Membrane transport energetics is the thermodynamic analysis of solute movement across membranes in terms of the electrochemical potential gradient and the free-energy sources that drive uphill transport.

Scope

This topic covers the energy bookkeeping of transmembrane transport: the electrochemical potential that combines concentration and voltage, passive electrodiffusion through channels, and the primary and secondary active transport that move solutes uphill. It treats the equilibrium (Nernst) potential, the constant-field description of current, and how pumps couple transport to a free-energy source, leaving channel gating and the systems-level membrane potential to neighbouring topics.

Core questions

What is the electrochemical potential, and when is a solute at equilibrium across a membrane?
How does passive flux through a channel depend on concentration and voltage?
How do pumps move solutes against their gradients, and at what energetic cost?
How does secondary active transport borrow energy from an existing gradient?

Key theories

Electrochemical equilibrium and the Nernst potential: An ion is at equilibrium across a membrane when the membrane voltage exactly balances its concentration gradient, defined by the Nernst potential; net flux occurs only when the actual voltage differs from this value.
Constant-field electrodiffusion: Goldman's constant-field treatment models ion flux through a membrane as diffusion in a uniform electric field, yielding the current–voltage relations and the resting potential set by multiple permeant ions.

Mechanisms

Each solute carries an electrochemical potential combining its concentration term and, for ions, the electrical energy of the membrane voltage; passive transport moves it down this gradient and stops at equilibrium. Channels allow such electrodiffusion, well described for several ions by a constant-field model.

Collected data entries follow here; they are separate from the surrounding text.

/-- The two ways a step faults: with only the fault record written, or in an `in` that has consumed one character. -/
theorem step_cases_of_faulted {s t : State} (hstep : step s = .next t) (hf : t.runState = .faulted) :
    (∃ c w, c ≠ FaultCode.none ∧ t = s.takeFault c w) ∨
    ∃ a c cs w, s.fetchDecode = .ok (.inChar a) ∧ s.inBuf = c :: cs ∧ 32768 ≤ c ∧
      t = State.takeFault { s with inBuf := cs, inConsumed := s.inConsumed ++ [c] } .storedValueOutOfRange w := by
  obtain ⟨-, ⟨i, hd, hx⟩ | ⟨e, -, rfl⟩⟩ := step_cases hstep
  · rcases (exec_effect hx).cases_of_faulted hf with hfault | ⟨a, c, cs, w, rfl, hchar⟩
    · exact .inl hfault
    · exact .inr ⟨a, c, cs, w, hd, hchar⟩
  · exact .inl (s.decodeFault_eq e)

/-- Settles O33, by the two ways a step faults: taking a fault writes the fault record and RUN_STATE only. -/
theorem faultsArePrecise : Obligations.FaultsArePrecise := by
  unfold Obligations.FaultsArePrecise
  intro s t hstep hf
  rcases step_cases_of_faulted hstep hf with ⟨c, w, hc, rfl⟩ | ⟨a, c, cs, w, hd, hb, hc, rfl⟩
  · exact ⟨hc, rfl, rfl, rfl, rfl, rfl, rfl, rfl, rfl, .inl ⟨rfl, rfl⟩⟩
  · exact ⟨nofun, rfl, rfl, rfl, rfl, rfl, rfl, rfl, rfl, .inr ⟨a, c, hd, hc, hb, rfl, rfl⟩⟩

/-! ### The faults of the table (R202) -/

/-- Every `raise` line of an instruction's rule has its fault in the table's row for the instruction. -/
theorem Raises.mem_executeFaults {s : State} {code : FaultCode} {word : Word} {i : Instr}
    (h : Raises s code word i) : code ∈ executeFaults i := by
  cases i with
  | push | mod | wmem =>
    obtain ⟨-, rfl, -⟩ := h
    exact .head _
  | rmem | call =>
    rcases h with ⟨-, rfl, -⟩ | ⟨-, -, rfl, -⟩
    · exact .head _
    · exact .tail _ (.head _)
  | inChar =>
    rcases h with ⟨-, -, rfl, -⟩ | ⟨c, cs, -, -, rfl, -⟩
    · exact .head _
    · exact .tail _ (.head _)
  | _ => cases h

/-- Settles O34: a fault is one of the rule's `raise` lines, and the other ends name their instruction. -/
theorem executeFaultsAreTheTables : Obligations.ExecuteFaultsAreTheTables := by
  unfold Obligations.ExecuteFaultsAreTheTables
  intro i s t h hwf hx
  refine ⟨fun hf => (h.raises hwf hx hf).mem_executeFaults, ?_⟩
  rcases (exec_effect hx).ends with
    hr | ⟨hi, rfl⟩ | ⟨hs, ⟨hi, rfl⟩ | ⟨a, hi, rfl⟩⟩ | ⟨hi, -, -, rfl⟩ | hf
  · simp [hr]
  · exact ⟨fun _ => hi, nofun, nofun⟩
  · exact ⟨nofun, fun _ => ⟨hs, .inl hi⟩, nofun⟩
  · exact ⟨nofun, fun _ => ⟨hs, .inr ⟨a, hi⟩⟩, nofun⟩
  · exact ⟨nofun, nofun, fun _ => hi⟩
  · simp [hf]

/-! ### When a step has a trace record (R224) -/

theorem RunState.traced_iff (r : RunState) :
    r.traced = true ↔ r ≠ .idle ∧ r ≠ .waitingInput ∧ r ≠ .faulted := by
  cases r <;> decide

theorem stepTrace_eq_some_iff {s : State} {r : TraceRecord} :
    stepTrace s = some r ↔ ∃ i t, s.fetchDecode = .ok i ∧ step s = .next t ∧ t.runState.traced = true ∧
      r = { pc := s.pc, mnemonic := mnemonicOf i, operands := s.traceOperands i, regs := t.regs } := by
  refine ⟨fun h => ?_, fun ⟨i, t, hd, hx, ht, hr⟩ => by simp [stepTrace, hd, hx, ht, hr]⟩
  unfold stepTrace at h
  split at h
  · next i t hd hx =>
    split at h <;> cases h
    next ht => exact ⟨i, t, hd, hx, ht, rfl⟩
  · cases h

/-- A step that neither faults nor holds has run an instruction, and its end is one that a record is emitted for. -/
theorem decoded_and_traced_of_step {s t : State} (hstep : step s = .next t) (hf : t.runState ≠ .faulted)
    (hw : t.runState ≠ .waitingInput) : ∃ i, s.fetchDecode = .ok i ∧ t.runState.traced = true := by
  obtain ⟨-, ⟨i, hd, hx⟩ | ⟨e, -, rfl⟩⟩ := step_cases hstep
  · refine ⟨i, hd, ?_⟩
    rcases (exec_effect hx).ends with
      hr | ⟨-, rfl⟩ | ⟨-, ⟨-, rfl⟩ | ⟨a, -, rfl⟩⟩ | ⟨-, -, -, rfl⟩ | hr
    · rw [hr]; rfl
    · rfl
    · rfl
    · rfl
    · exact absurd rfl hw
    · exact absurd hr hf
  · obtain ⟨c, w, -, heq⟩ := s.decodeFault_eq e
    exact absurd (by rw [heq]; rfl) hf
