-- ==== Sys2Proof/Machine/State.lean ====
section
/-! DEFINITION. The state of the KT220: everything the manual gives its thirteen blocks (00_scope.md 0.4), as plain
data, with the queue of waiting commands, and the state right after reset. Times are due times in ms of the chip
time base; a stopped timer is `none`. -/

namespace Sys2Proof.Machine

/-! ### Configuration (12.6) -/

/-- The station's role (R207). -/
inductive Role where
  | origin | relay | delivery | terminus
  deriving DecidableEq, Repr

/-- The load state of the Configuration Loader (00_scope.md 0.4, R207, R208, R210). -/
inductive LoadState where
  | loading | run | configFault
  deriving DecidableEq, Repr

/-- Why CFL is in CONFIG_FAULT (R208). -/
inductive FaultCause where
  | memoryAbsent | badCrc | badStation | badRole | noTransmix
  deriving DecidableEq, Repr

/-- The assignment of a route (R131, R207). -/
inductive RouteUse where
  | unused
  | product (code : Nat)
  | transmix
  deriving DecidableEq, Repr

/-- The policy of a product pair (R132). -/
inductive Policy where
  | transmix | intoA | intoB | midpoint | none
  deriving DecidableEq, Repr

/-- The published configuration (R207, R210). `role` is absent until publication. -/
structure Published where
  station : Nat
  role : Option Role
  mark : Nat
  pulseWeight : Nat
  deliveryPulseWeight : Nat
  trimInitial : Int
  trimMax : Nat
  trimStep : Nat
  mixK : Nat
  deadband : Nat
  uncFloor : Nat
  uncPpm : Nat
  lead : Nat
  antic : Nat
  headFraction : Nat
  tailFraction : Nat
  minContrast : Nat
  prodTol : Nat
  densitometer : Bool
  settle : Nat
  deliveryGuard : Nat
  beaconPeriod : Nat
  beaconOffset : Nat
  travelTimeout : Nat
  holdMin : Nat
  holdHyst : Nat
  eventWatermark : Nat
  routes : PerRoute RouteUse
  watermarks : PerRoute Nat
  alarmMask : BitVec 32
  policies : List Policy
  deriving DecidableEq, Repr

/-- Nothing published (log 13). -/
def Published.unpublished : Published where
  station := 0
  role := none
  mark := 0
  pulseWeight := 0
  deliveryPulseWeight := 0
  trimInitial := 0
  trimMax := 0
  trimStep := 0
  mixK := 0
  deadband := 0
  uncFloor := 0
  uncPpm := 0
  lead := 0
  antic := 0
  headFraction := 0
  tailFraction := 0
  minContrast := 0
  prodTol := 0
  densitometer := false
  settle := 0
  deliveryGuard := 0
  beaconPeriod := 0
  beaconOffset := 0
  travelTimeout := 0
  holdMin := 0
  holdHyst := 0
  eventWatermark := 0
  routes := .fill .unused
  watermarks := .fill 0
  alarmMask := 0
  policies := []

/-- The Configuration Loader (R207 to R210): `reading` while the serial memory is being read; `adjusted` holds the
offsets of the adjusted fields, in order of offset (R209). -/
structure Cfl where
  load : LoadState
  reading : Bool
  fault : Option FaultCause
  published : Published
  adjusted : List Nat
  deriving DecidableEq, Repr

/-! ### Meter unit (chapter 2) -/

/-- A trim nudge request handed to MTR and not yet taken (R34, R35). -/
structure Nudge where
  up : Bool
  residual : Int
  deriving DecidableEq, Repr

/-- The Meter Unit: F, C, FD, D, T (R26, R27, R31, R33) and the nudge requests that wait (R35). -/
structure Mtr where
  fine : Nat
  count : Nat
  deliveryFine : Nat
  deliveryCount : Count32
  trim : Int
  nudges : List Nudge
  deriving DecidableEq, Repr

/-! ### Train store (chapters 1 and 7) -/

/-- A delivery record of a batch (R3): a station and an ordered volume. -/
structure DeliveryRec where
  station : Nat
  volume : Nat
  deriving DecidableEq, Repr

/-- The tracking state of an entry (R4). -/
inductive Track where
  | inbound | window | passed
  deriving DecidableEq, Repr

/-- The passage kind of an entry (R2, 3.5). -/
inductive PassageKind where
  | detected | estimated | missed
  deriving DecidableEq, Repr

/-- A train entry (R2). -/
structure Entry where
  seq : SeqNo
  product : Nat
  density : Nat
  nominal : Nat
  launched : Option Nat
  remaining : Nat
  deliveries : List DeliveryRec
  rlv : Int
  sinceSnap : Nat
  snapMark : Option Nat
  snappedByReference : Bool
  track : Track
  kind : Option PassageKind
  short : Bool
  untrackedFollows : Bool
  mismatch : Bool
  deriving DecidableEq, Repr

/-- The sync state (R8, R9). -/
inductive SyncState where
  | unsynced | asking | synced | seqLearn
  deriving DecidableEq, Repr

/-- The Train Store: the train, oldest entry first (R1), the sync state (R8, R9), the transfer context (R117), the
answer buffer (R123: the payloads of the items not yet handed on, in index order) and sequence learning (R128). -/
structure Trs where
  train : List Entry
  sync : SyncState
  attempts : Nat
  transferTimer : Option Nat
  adopted : Option (Nat × Nat)
  held : List Nat
  reAskTimer : Option Nat
  askDue : Bool
  answer : List (List Byte)
  learnTimer : Option Nat
  learned : Option SeqNo
  deriving DecidableEq, Repr

/-- The Tracking Engine's own state (R38, R62): M and Mh. -/
structure Tke where
  mix : Nat
  halfMix : Nat
  deriving DecidableEq, Repr

/-! ### Density unit (chapter 4) -/

/-- The receiver of the density line (R63); `last` is the time of the last character taken. -/
inductive Receiver where
  | hunt
  | frame (bytes : List Byte) (last : Nat)
  deriving DecidableEq, Repr

/-- The Density Unit (R63 to R70, R75). -/
structure Dsu where
  receiver : Receiver
  window : List Nat
  fill : Nat
  average : Option Nat
  lastSample : Option Nat
  healthy : Bool
  rejectRun : Nat
  goodRun : Nat
  silenceTimer : Option Nat
  departureRun : Nat
  deriving DecidableEq, Repr

/-! ### Peer table (chapter 5) -/

/-- The standing of a peer (R83). -/
inductive Standing where
  | heard | good | suspect | silent
  deriving DecidableEq, Repr

/-- A peer entry (R78). -/
structure Peer where
  station : Nat
  role : Role
  mark : Nat
  period : Nat
  synced : Bool
  densityHealthy : Bool
  restarted : Bool
  baseline : Count32
  newest : Option SeqNo
  arrival : Port
  standing : Standing
  lastBeacon : Nat
  goodCount : Nat
  conflictHold : Option Nat
  deriving DecidableEq, Repr

/-- The Peer Table: entries in ascending order of station number (R78), and the reference peer (R90). -/
structure Prt where
  peers : List Peer
  reference : Option Nat
  deriving DecidableEq, Repr

/-! ### Trackline controller (chapter 6) -/

/-- The link state of a port (R99). -/
inductive LinkState where
  | down | training | up
  deriving DecidableEq, Repr

/-- A telegram's frame (R102) without its length byte and CRC-16, which are functions of the rest. -/
structure Frame where
  kind : Byte
  station : Byte
  hops : Byte
  payload : List Byte
  deriving DecidableEq, Repr

/-- A frame that a transmitter is sending; `busyUntil` is when its slot ends (R110, R111), in microseconds. -/
structure Sending where
  frame : Frame
  busyUntil : Nat
  deriving DecidableEq, Repr

/-- One trackline port (R99, R104, R108, R110). -/
structure PortState where
  link : LinkState
  trainingCount : Nat
  urgent : List Frame
  routine : List Frame
  bulk : List Frame
  sending : Option Sending
  noisy : Bool
  badTimes : List Nat
  deriving DecidableEq, Repr

/-- A port at power-on reset (R99, R104, R108). -/
def PortState.reset : PortState where
  link := .down
  trainingCount := 0
  urgent := []
  routine := []
  bulk := []
  sending := none
  noisy := false
  badTimes := []

/-- A frame of the receive queue with the port on which it arrived (R106). -/
structure RxFrame where
  port : Port
  frame : Frame
  deriving DecidableEq, Repr

/-- The Trackline Controller (R116). -/
structure Tlc where
  upPort : PortState
  downPort : PortState
  rxQueue : List RxFrame
  beaconTimer : Option Nat
  restartCount : Nat
  deriving DecidableEq, Repr

/-! ### Cut sequencer (chapter 8) -/

/-- The cut state (R133). -/
inductive CutState where
  | unknown | steady | armed | mixing | settling | held
  deriving DecidableEq, Repr

/-- How thresholds are judged (R135, R136). -/
inductive CutMethod where
  | density | volume | mixed
  deriving DecidableEq, Repr

/-- The stage of an open record (R137). -/
inductive Stage where
  | lead | middle | trail
  deriving DecidableEq, Repr

/-- The source of a switch action (R142). -/
inductive Source where
  | density | volume | forced | missed
  deriving DecidableEq, Repr

/-- The kind of a switch action (R142). -/
inductive ActionKind where
  | head | final | none
  deriving DecidableEq, Repr

/-- The outcome of the product check (R74). -/
inductive ProductCheck where
  | confirmed | refuted | unjudged
  deriving DecidableEq, Repr

/-- The flags of a cut record, in the order R136 lists them. -/
structure CutFlags where
  shortBatch : Bool
  missed : Bool
  mismatch : Bool
  densityLost : Bool
  valveFault : Bool
  forced : Bool
  abandoned : Bool
  overwrite : Bool
  deriving DecidableEq, Repr

/-- No flag set (R136). -/
def CutFlags.clear : CutFlags := ⟨false, false, false, false, false, false, false, false⟩

/-- The open cut record (R135 to R137) with what CSQ keeps for the cut: the cut entry, the captured densities,
which thresholds are reached, and whether the final action has executed. `number` is the model's own mark of the
record (log 20). -/
structure OpenCut where
  number : Nat
  first : SeqNo
  last : Option SeqNo
  productA : Nat
  productB : Nat
  policy : Policy
  method : CutMethod
  start : Nat
  routeA : Option Route
  routeB : Option Route
  volumeA : Nat
  volumeX : Nat
  volumeB : Nat
  rlvAtDetection : Option Int
  check : Option ProductCheck
  flags : CutFlags
  stage : Stage
  cutEntry : SeqNo
  densityA : Nat
  densityB : Nat
  headReached : Bool
  finalReached : Bool
  finalExecuted : Bool
  deriving DecidableEq, Repr

/-- A queued switch action (R142). Its record is the open one. -/
structure Action where
  target : Route
  due : Nat
  source : Source
  reference : SeqNo
  kind : ActionKind
  deriving DecidableEq, Repr

/-- The Cut Sequencer (R133). -/
structure Csq where
  state : CutState
  routeInUse : Option Route
  cutThrough : Option SeqNo
  record : Option OpenCut
  queue : List Action
  settleRemaining : Nat
  lastSource : Option Source
  nextNumber : Nat
  deriving DecidableEq, Repr

/-- A closed cut record (R136, R146). -/
structure CutRecord where
  first : SeqNo
  last : Option SeqNo
  productA : Nat
  productB : Nat
  policy : Policy
  method : CutMethod
  start : Nat
  finish : Nat
  routeA : Option Route
  routeB : Option Route
  volumeA : Nat
  volumeX : Nat
  volumeB : Nat
  rlvAtDetection : Option Int
  trim : Int
  check : Option ProductCheck
  flags : CutFlags
  deriving DecidableEq, Repr

/-! ### Delivery sequencer (chapter 9) -/

/-- The delivery state (R158). -/
inductive DeliveryState where
  | idle | opening | delivering | closing
  deriving DecidableEq, Repr

/-- The flags of a delivery, in the order R165 lists them. -/
structure DeliveryFlags where
  short : Bool
  commanded : Bool
  valveFault : Bool
  abandoned : Bool
  overwrite : Bool
  deriving DecidableEq, Repr

/-- No flag set (R162). -/
def DeliveryFlags.clear : DeliveryFlags := ⟨false, false, false, false, false⟩

/-- The active delivery (R158). -/
structure ActiveDelivery where
  seq : SeqNo
  product : Nat
  route : Route
  ordered : Nat
  delivered : Nat
  start : Nat
  countAtOpening : Count32
  atCloseRequest : Option Nat
  flags : DeliveryFlags
  closePending : Bool
  deriving DecidableEq, Repr

/-- The delivery candidate (R158, R160) with the product and ordered volume that its skip event carries (R161). -/
structure Candidate where
  seq : SeqNo
  product : Nat
  ordered : Nat
  deriving DecidableEq, Repr

/-- The Delivery Sequencer (R158). `note` is the detection note: a sequence and the count C (R159). -/
structure Dsq where
  state : DeliveryState
  active : Option ActiveDelivery
  deliveredThrough : Option SeqNo
  note : Option (SeqNo × Nat)
  candidate : Option Candidate
  deriving DecidableEq, Repr

/-- A delivery record (R165). -/
structure DeliveryRecord where
  seq : SeqNo
  product : Nat
  route : Route
  ordered : Nat
  delivered : Nat
  atCloseRequest : Nat
  start : Nat
  finish : Nat
  countAtOpening : Count32
  countAtEnd : Count32
  flags : DeliveryFlags
  deriving DecidableEq, Repr

/-! ### Valve driver (chapter 10) -/

/-- The command latch of a route (R172). -/
inductive Latch where
  | none | opened | closed
  deriving DecidableEq, Repr

/-- The confirmed state of a route (R171). -/
inductive Confirmed where
  | opened | closed | travel | fault
  deriving DecidableEq, Repr

/-- One route of VLD (R171, R172). `travel` is the travel flag and its timer in one: the due time of the timer while
the flag is set. `startupClose` marks a start-up close in travel, whose outcome is reported to no block (R175). -/
structure RouteState where
  latch : Latch
  travel : Option Nat
  faultMark : Bool
  openLimit : Bool
  closeLimit : Bool
  startupClose : Bool
  deriving DecidableEq, Repr

/-- A route at power-on reset with both limit inputs not shown (R172, log 12). -/
def RouteState.reset : RouteState where
  latch := .none
  travel := none
  faultMark := false
  openLimit := false
  closeLimit := false
  startupClose := false

/-- What the requester of a switch wants back with its outcome (R144): the kind of the action, the number of the
record it concerns, and whether it was a RELEASE_TO made from UNKNOWN with no route in use. -/
structure SwitchTag where
  kind : ActionKind
  record : Option Nat
  fromUnknown : Bool
  deriving DecidableEq, Repr

/-- A requested switch (R176). -/
structure SwitchRequest where
  target : Route
  tag : SwitchTag
  deriving DecidableEq, Repr

/-- The phase of a switch, MAKE or BREAK (R176). -/
inductive Phase where
  | making | breaking
  deriving DecidableEq, Repr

To move solutes uphill, primary active transporters hydrolyse ATP (or use light or redox energy) to drive a conformational cycle, while secondary active transporters couple the uphill movement of one solute to the downhill flux of another, spending the stored gradient rather than ATP directly.

Clinical relevance

Transport energetics underlies cellular ion homeostasis, nutrient uptake, and the action of transport-targeting drugs, providing educational grounding for that physiology rather than clinical prescriptions.

History

Nernst's equilibrium relation and Goldman's 1943 constant-field theory quantified passive ion movement, while Skou's discovery of the sodium–potassium ATPase in the late 1950s identified the molecular pump that maintains the gradients these passive fluxes consume.

Key figures

David Goldman
Walther Nernst
Jens Christian Skou

Seminal works

goldman1943
hille2001

Frequently asked questions

What is the electrochemical gradient?: It is the combined driving force on an ion from both its concentration difference across the membrane and the membrane voltage; transport tends to move the ion down this combined gradient.
How is active transport different from a channel?: A channel lets solutes flow passively down their gradient, whereas active transport uses energy—directly from ATP or borrowed from another gradient—to move solutes against their gradient.